Warren County has 21 regular-season games on the schedule and is slated to play in three tournaments (which could add as many as 15 more contests). The JV squad has 13 dates for games – many slated as doubleheaders – and will play in two tournaments as well.

There aren’t many gimmes on the schedule either. The Pioneers are going to face the best of the best, starting next week.

“We start out the season with a tough tournament – the Grand Slam. We have Wilson Central and CPA right off the bat. Oakland and Independence are in there too. It’s a buzzsaw, which is good,” said King. “We’re going to see where we’re at compared to what everybody else has done.

“We’re in a good spot. We’re ready to go. The guys are really excited about playing.”

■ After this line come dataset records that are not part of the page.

/-- Settles O11: a marked state has no step, and `stepOrMark` sets the mark by the refusal of `checkedStep`, which differs
from `step` on selector 0xF at an idle block alone. -/
theorem markIsNeverCleared : Obligations.MarkIsNeverCleared := by
  unfold Obligations.MarkIsNeverCleared
  refine ⟨fun s r hm => ⟨step_of_marked hm, ?_⟩, fun s r hm h => ?_, fun s t => step_mark,
    fun s p cs hm hq hp hop => ?_, fun s => checkedStep_eq_step⟩
  · have hc : checkedStep s = step s := by rw [checkedStep, hm]
    rw [stepOrMark, hc, step_of_marked hm, hm]
    show { s with mark := some r } = s
    rw [← hm]
  · refine stepOrMark_mark hm ((checkedStep_eq_step ?_).trans h)
    by_cases hq : s.seq = .idle
    · refine .inr fun p cs hp hop => ?_
      rw [step_of_command hm hp, answerCommand_ok (decodeHost_reserved hop)] at h
      rw [reservedSelectorChangesNothing { endPulse s with pend := cs } hq] at h
      cases h
    · exact .inl hq
  · have h := checkedStep_reserved hm hq hp hop
    exact ⟨h, stepOrMark_mark hm h⟩

/-! ## Line events -/

theorem Pads.get_setOut (pd : Pads) (l l' : Line) (v : Bool) :
    (pd.setOut l v).get l' = if l' = l then ⟨v, (pd.get l).oe⟩ else pd.get l' := by
  cases l <;> cases l' <;> rfl

theorem Pads.get_setOe (pd : Pads) (l l' : Line) (v : Bool) :
    (pd.setOe l v).get l' = if l' = l then ⟨(pd.get l).out, v⟩ else pd.get l' := by
  cases l <;> cases l' <;> rfl

theorem onPads_dir (l : Line) (d : Dir) (pd : Pads) : (Event.dir l d).onPads pd = pd.setOe l (d == .out) := by
  cases d <;> rfl

/-- Settles O18: `DRV` sets a latch and `DIR` an enable of the one line. -/
theorem drvAndDirWriteOneLine : Obligations.DrvAndDirWriteOneLine := by
  unfold Obligations.DrvAndDirWriteOneLine
  intro l s
  refine ⟨fun v => ⟨?_, rfl, fun l' h => ?_⟩, fun d => ⟨?_, rfl, fun l' h => ?_⟩⟩
  · rw [emit_pads, Event.onPads, Pads.get_setOut, if_pos rfl]
  · rw [emit_pads, Event.onPads, Pads.get_setOut, if_neg h]
  · rw [emit_pads, onPads_dir, Pads.get_setOe, if_pos rfl]
  · rw [emit_pads, onPads_dir, Pads.get_setOe, if_neg h]

/-- An event that moves no line lets the timekeeper step and does nothing else to the peer. -/
theorem peerReact_still (k : PeerKind) (pd : Pads) (d : Nat) (p : Peer) :
    peerReact k pd pd d p = if k = .chip then p.timeStep d else p := by
  cases k
  · rfl
  · rfl
  · exact Peer.edges_quiet .reference rfl rfl p
  · exact Peer.edges_quiet .chip rfl rfl (p.timeStep d)

/-- Settles O19: the lines stand over the event, so the peer sees no edge; and the level is that of the driver. -/
theorem sampleReadsTheLevel : Obligations.SampleReadsTheLevel := by
  unfold Obligations.SampleReadsTheLevel
  refine ⟨fun e s he => ?_, fun s hk hl => ⟨fun ho hd => ?_, fun ho hd => ?_, fun hod => ?_⟩, fun s hk ho => ?_⟩
  · have hpads : e.onPads s.pads = s.pads := by
      obtain ⟨b, rfl⟩ | ⟨t, rfl⟩ := he <;> rfl
    rw [emit, hpads, peerReact_still]
  · simp [sampleIo, ioLevel, ioDrive, Peer.ioDrive, hk, hl, ho, hd]
  · simp [sampleIo, ioLevel, ioDrive, Peer.ioDrive, hk, hl, ho, hd]
  · cases hd : s.peer.drv <;> simp [sampleIo, ioLevel, ioDrive, Peer.ioDrive, hk, hl, hod, hd]
  · simp [sampleIo, ioLevel, ioDrive, hk, ho]

theorem ceLevel_onPads {e : Event} (hd : ∀ v, e ≠ .drv .ce v) (ha : ∀ a, e ≠ .dir .ce a) (pd : Pads) :
    ceLevel (e.onPads pd) = ceLevel pd := by
  rcases e with ⟨l, v⟩ | ⟨l, a⟩ | b | t
  · cases l
    · exact absurd rfl (hd v)
    · rfl
    · rfl
  · cases l
    · exact absurd rfl (ha a)
    · cases a <;> rfl
    · cases a <;> rfl
  · rfl
  · rfl

/-- An event that is an edge of the clock moves the clock line alone. -/
theorem onPads_io_of_rises {e : Event} {low : Bool} {pd : Pads} (h : e.rises .sclk low pd = true) :
    (e.onPads pd).io = pd.io := by
  rcases e with ⟨l, v⟩ | ⟨l, a⟩ | b | t
  · cases l <;> cases v <;> first
      | rfl
      | simp [Event.rises] at h
  · cases l <;> cases a <;> first
      | rfl
      | simp [Event.rises] at h
  · rfl
  · rfl

theorem ioLevel_congr (k : PeerKind) {pd pd' : Pads} (h : pd'.io = pd.io) (p : Peer) (d : Nat) :
    ioLevel k pd' p d = ioLevel k pd p d := by
  rw [ioLevel, ioLevel, h]

/-- A clock that is not driven, with its latch high, has no falling edge in either reading. -/
theorem sclk_no_fall {e : Event} (he : e ≠ .dir .sclk .inp) {pd : Pads} (d : Nat) (hoe : pd.sclk.oe = false)
    (hout : pd.sclk.out = true) :
    (sclkLevel pd d && !sclkLevel (e.onPads pd) d) = false ∧ e.falls .sclk pd = false := by
  rcases e with ⟨l, v⟩ | ⟨l, a⟩ | b | t
  · cases l <;> cases v <;> simp [sclkLevel, Event.onPads, Pads.setOut, Event.falls, Pads.get, hoe]
  · cases l <;> cases a <;> simp_all [sclkLevel, Event.onPads, Pads.setOe, Event.falls]
  · simp [Event.onPads, Event.falls]
  · simp [Event.onPads, Event.falls]

/-- Settles O20: with `CE` left alone the peer reacts to the changes of the clock's level, which are the edges of R145. -/
theorem peerReactsToTheEdgesOfTheClock : Obligations.PeerReactsToTheEdgesOfTheClock := by
  unfold Obligations.PeerReactsToTheEdgesOfTheClock
  intro e s hk hact hlost hce hdrv hdir hrel hclk
  obtain ⟨hup, hdown⟩ := sclk_edges hrel s.pads s.draws
  have hfall : (sclkLevel s.pads s.draws && !sclkLevel (e.onPads s.pads) s.draws) = e.falls .sclk s.pads := by
    cases hoe : s.pads.sclk.oe with
    | true => exact hdown hoe
    | false =>
      obtain ⟨h1, h2⟩ := sclk_no_fall hrel s.draws hoe (hclk.resolve_left (by rw [hoe]; decide))
      rw [h1, h2]
  rw [emit_peer, hk, peerReact, Peer.edges, ceLevel_onPads hdrv hdir, hce, hact, hlost, hup, hfall]
  simp only [Bool.not_true, Bool.false_and, Bool.and_false, Bool.false_eq_true, if_false, Option.isSome_none]
  by_cases hr : e.rises .sclk (!sclkLevel s.pads s.draws) s.pads = true
  · rw [if_pos hr, if_pos hr, ioLevel_congr _ (onPads_io_of_rises hr)]
  · rw [if_neg hr, if_neg hr]

/-! ## BCD digits -/

/-- Settles O56, by division with remainder. -/
theorem bcdDigitsRoundTrip : Obligations.BcdDigitsRoundTrip := by
  unfold Obligations.BcdDigitsRoundTrip bcdDec bcdTens bcdUnits
  exact ⟨fun v => ⟨Nat.div_add_mod' v 10, Nat.le_of_lt_succ (Nat.mod_lt v (by decide))⟩, rfl⟩

end Sys2Proof.Machine

/-! Proofs that the two forms of an operation agree (spec/00_scope.md R9) and that every step keeps the invariant
(spec/10_state.md section 3). -/

namespace Sys2Proof.Machine

/-! ## One stage -/

/-- The operations of three stages (R252). -/
def Op.staged (op : Op) : Prop := op = .clkwrite ∨ op = .set

theorem plan_one_of_not_staged {op : Op} (h : ¬ op.staged) (s : State) : plan op 1 s = [] := by
  cases op <;> first
    | rfl
    | exact absurd (.inl rfl) h
    | exact absurd (.inr rfl) h

theorem plan_zero (op : Op) (s : State) : ∃ u us, plan op 0 s = u :: us := by
  cases op <;> exact ⟨_, _, rfl⟩

theorem countAll_plan {op : Op} (h : ¬ op.staged) (s : State) : countAll (plan op 0 s) = eventCount op s.rel := by
  cases op with
  | clkwrite => exact absurd (.inl rfl) h
  | set => exact absurd (.inr rfl) h
  | wrbyte => simp only [plan, countAll, Sub.count, eventCount, Nat.add_zero]
  | _ =>
    simp [plan, readPlan, writePlan, burstReadPlan, burstWritePlan, byteOrder, countAll, Sub.count, eventCount]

King will likely use all of March as an extended evaluation period for his Pioneers. Warren County isn’t slated to play a district game until April 5 when it takes on Rhea County. Before then, King is going to take it one step at a time and won’t rush his group.

“We want to win every game, but we don’t want to press. Baseball is different – you can be as good as you are, but that guy (on the mound) could just be better. There are going to be highs and lows, but you’re always playing for the tournament,” said King.

The District 6AAA tournament is scheduled to begin May 6. Before then, Warren County will play double-digit games at home, starting Tuesday, March 16 against CPA.

King and the Pioneers are ready to put on a show for the fans.

King said, “We want to fill the park with as many people as we can have – I think people are going to be excited to come watch some Pioneer baseball.”